I wasn’t struck with anything off the bat to write for the blog this week. It wasn’t until I began thinking about the word “post” that my thoughts began churning. First off, “post” is a great word because it anagrams pretty widely for such a short word.
Secondly, “post” serves both as a word and a prefix. This week we were using it as a prefix mostly but I think the word as a noun lends itself nicely to the notions pointed to by attaching things to the prefix. A post, as in a fencepost, provides a nice mental image suiting for the progression of thought from thing to post-thing. The history of literary studies is not comprised of a single strip of fence ending with a post; rather, it is a series of these fences (being the things) and posts (being the post-things)that create a common fenced in area, literature. No single literary movement is the be-all, end-all of studies because, as a lot of the posts we studied this week show (post-modernism, post-colonialism, post-structuralism), the truth is wildly fluid and complex and subjective. It relates to our conversation about historicism in that we are presently partaking in events which become history as soon as they happen. Our present trends which situate us in English studies are going to be another criticism to be considered, another segment of the fence of literary understanding.
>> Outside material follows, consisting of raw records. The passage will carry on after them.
/-! ### setMirror -/

@[simp] theorem setMirror_pending : (setMirror n km s).pending = s.pending := rfl
@[simp] theorem setMirror_now : (setMirror n km s).now = s.now := rfl
@[simp] theorem setMirror_freeCtr : (setMirror n km s).freeCtr = s.freeCtr := rfl
@[simp] theorem setMirror_busResult : (setMirror n km s).busResult = s.busResult := rfl
@[simp] theorem setMirror_fuses : (setMirror n km s).fuses = s.fuses := rfl
@[simp] theorem setMirror_hdrs : (setMirror n km s).hdrs = s.hdrs := rfl
@[simp] theorem setMirror_flds : (setMirror n km s).flds = s.flds := rfl
@[simp] theorem setMirror_links : (setMirror n km s).links = s.links := rfl
@[simp] theorem setMirror_accs : (setMirror n km s).accs = s.accs := rfl
@[simp] theorem setMirror_nextId : (setMirror n km s).nextId = s.nextId := rfl
@[simp] theorem setMirror_commits : (setMirror n km s).commits = s.commits := rfl
@[simp] theorem setMirror_chans : (setMirror n km s).chans = s.chans := rfl
@[simp] theorem setMirror_mem : (setMirror n km s).mem = s.mem := rfl
@[simp] theorem setMirror_recs : (setMirror n km s).recs = s.recs := rfl
@[simp] theorem setMirror_regions : (setMirror n km s).regions = s.regions := rfl
@[simp] theorem setMirror_slots : (setMirror n km s).slots = s.slots := rfl
@[simp] theorem setMirror_built : (setMirror n km s).built = s.built := rfl
@[simp] theorem setMirror_queues : (setMirror n km s).queues = s.queues := rfl
@[simp] theorem setMirror_jobs : (setMirror n km s).jobs = s.jobs := rfl
@[simp] theorem setMirror_bells : (setMirror n km s).bells = s.bells := rfl
@[simp] theorem setMirror_vecs : (setMirror n km s).vecs = s.vecs := rfl
@[simp] theorem setMirror_groups : (setMirror n km s).groups = s.groups := rfl
@[simp] theorem setMirror_merid : (setMirror n km s).merid = s.merid := rfl
@[simp] theorem setMirror_pll : (setMirror n km s).pll = s.pll := rfl
@[simp] theorem setMirror_time : (setMirror n km s).time = s.time := rfl
@[simp] theorem setMirror_sb : (setMirror n km s).sb = s.sb := rfl
@[simp] theorem setMirror_boot : (setMirror n km s).boot = s.boot := rfl
@[simp] theorem setMirror_power : (setMirror n km s).power = s.power := rfl
@[simp] theorem setMirror_flash : (setMirror n km s).flash = s.flash := rfl
@[simp] theorem setMirror_safe : (setMirror n km s).safe = s.safe := rfl
@[simp] theorem setMirror_tap : (setMirror n km s).tap = s.tap := rfl
@[simp] theorem setMirror_hdr (j : Nat) : (setMirror n km s).hdr j = s.hdr j := rfl
@[simp] theorem setMirror_link (j : Nat) : (setMirror n km s).link j = s.link j := rfl
@[simp] theorem setMirror_chan (j : Nat) : (setMirror n km s).chan j = s.chan j := rfl
@[simp] theorem setMirror_region (j : Nat) : (setMirror n km s).region j = s.region j := rfl
@[simp] theorem setMirror_queue (j : Nat) : (setMirror n km s).queue j = s.queue j := rfl
@[simp] theorem setMirror_group (j : Nat) : (setMirror n km s).group j = s.group j := rfl
@[simp] theorem setMirror_vec (j : Nat) : (setMirror n km s).vec j = s.vec j := rfl
@[simp] theorem setMirror_fget (p : Nat) (e : Fld) : fget (setMirror n km s) p e = fget s p e := rfl

/-! ### setRec -/

@[simp] theorem setRec_pending : (setRec n m r s).pending = s.pending := rfl
@[simp] theorem setRec_now : (setRec n m r s).now = s.now := rfl
@[simp] theorem setRec_freeCtr : (setRec n m r s).freeCtr = s.freeCtr := rfl
@[simp] theorem setRec_busResult : (setRec n m r s).busResult = s.busResult := rfl
@[simp] theorem setRec_fuses : (setRec n m r s).fuses = s.fuses := rfl
@[simp] theorem setRec_hdrs : (setRec n m r s).hdrs = s.hdrs := rfl
@[simp] theorem setRec_flds : (setRec n m r s).flds = s.flds := rfl
@[simp] theorem setRec_links : (setRec n m r s).links = s.links := rfl
@[simp] theorem setRec_accs : (setRec n m r s).accs = s.accs := rfl
@[simp] theorem setRec_nextId : (setRec n m r s).nextId = s.nextId := rfl
@[simp] theorem setRec_commits : (setRec n m r s).commits = s.commits := rfl
@[simp] theorem setRec_chans : (setRec n m r s).chans = s.chans := rfl
@[simp] theorem setRec_mem : (setRec n m r s).mem = s.mem := rfl
@[simp] theorem setRec_regions : (setRec n m r s).regions = s.regions := rfl
@[simp] theorem setRec_slots : (setRec n m r s).slots = s.slots := rfl
@[simp] theorem setRec_built : (setRec n m r s).built = s.built := rfl
@[simp] theorem setRec_queues : (setRec n m r s).queues = s.queues := rfl
@[simp] theorem setRec_jobs : (setRec n m r s).jobs = s.jobs := rfl
@[simp] theorem setRec_bells : (setRec n m r s).bells = s.bells := rfl
@[simp] theorem setRec_vecs : (setRec n m r s).vecs = s.vecs := rfl
@[simp] theorem setRec_groups : (setRec n m r s).groups = s.groups := rfl
@[simp] theorem setRec_merid : (setRec n m r s).merid = s.merid := rfl
@[simp] theorem setRec_pll : (setRec n m r s).pll = s.pll := rfl
@[simp] theorem setRec_time : (setRec n m r s).time = s.time := rfl
@[simp] theorem setRec_ring : (setRec n m r s).ring = s.ring := rfl
@[simp] theorem setRec_sb : (setRec n m r s).sb = s.sb := rfl
@[simp] theorem setRec_boot : (setRec n m r s).boot = s.boot := rfl
@[simp] theorem setRec_power : (setRec n m r s).power = s.power := rfl
@[simp] theorem setRec_flash : (setRec n m r s).flash = s.flash := rfl
@[simp] theorem setRec_safe : (setRec n m r s).safe = s.safe := rfl
@[simp] theorem setRec_tap : (setRec n m r s).tap = s.tap := rfl
@[simp] theorem setRec_hdr (j : Nat) : (setRec n m r s).hdr j = s.hdr j := rfl
@[simp] theorem setRec_link (j : Nat) : (setRec n m r s).link j = s.link j := rfl
@[simp] theorem setRec_chan (j : Nat) : (setRec n m r s).chan j = s.chan j := rfl
@[simp] theorem setRec_region (j : Nat) : (setRec n m r s).region j = s.region j := rfl
@[simp] theorem setRec_queue (j : Nat) : (setRec n m r s).queue j = s.queue j := rfl
@[simp] theorem setRec_group (j : Nat) : (setRec n m r s).group j = s.group j := rfl
@[simp] theorem setRec_vec (j : Nat) : (setRec n m r s).vec j = s.vec j := rfl
@[simp] theorem setRec_rlink (j : Nat) : (setRec n m r s).rlink j = s.rlink j := rfl
@[simp] theorem setRec_mirror (j : Nat) : (setRec n m r s).mirror j = s.mirror j := rfl
@[simp] theorem setRec_fget (p : Nat) (e : Fld) : fget (setRec n m r s) p e = fget s p e := rfl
Perhaps we will have a different term for our current schools of thought, be it fence or post, but it will still not be the ultimate answer.
They played with “post” for a quick second in TT, joking that we are approaching a post-post office society (moment of silence for the art of letter writing and letter receiving). That made me smile.
There’s also the verb “to post,” which is what I am about to do with this here blogpost (<– ooh, see, it's everywhere! Inescapable!).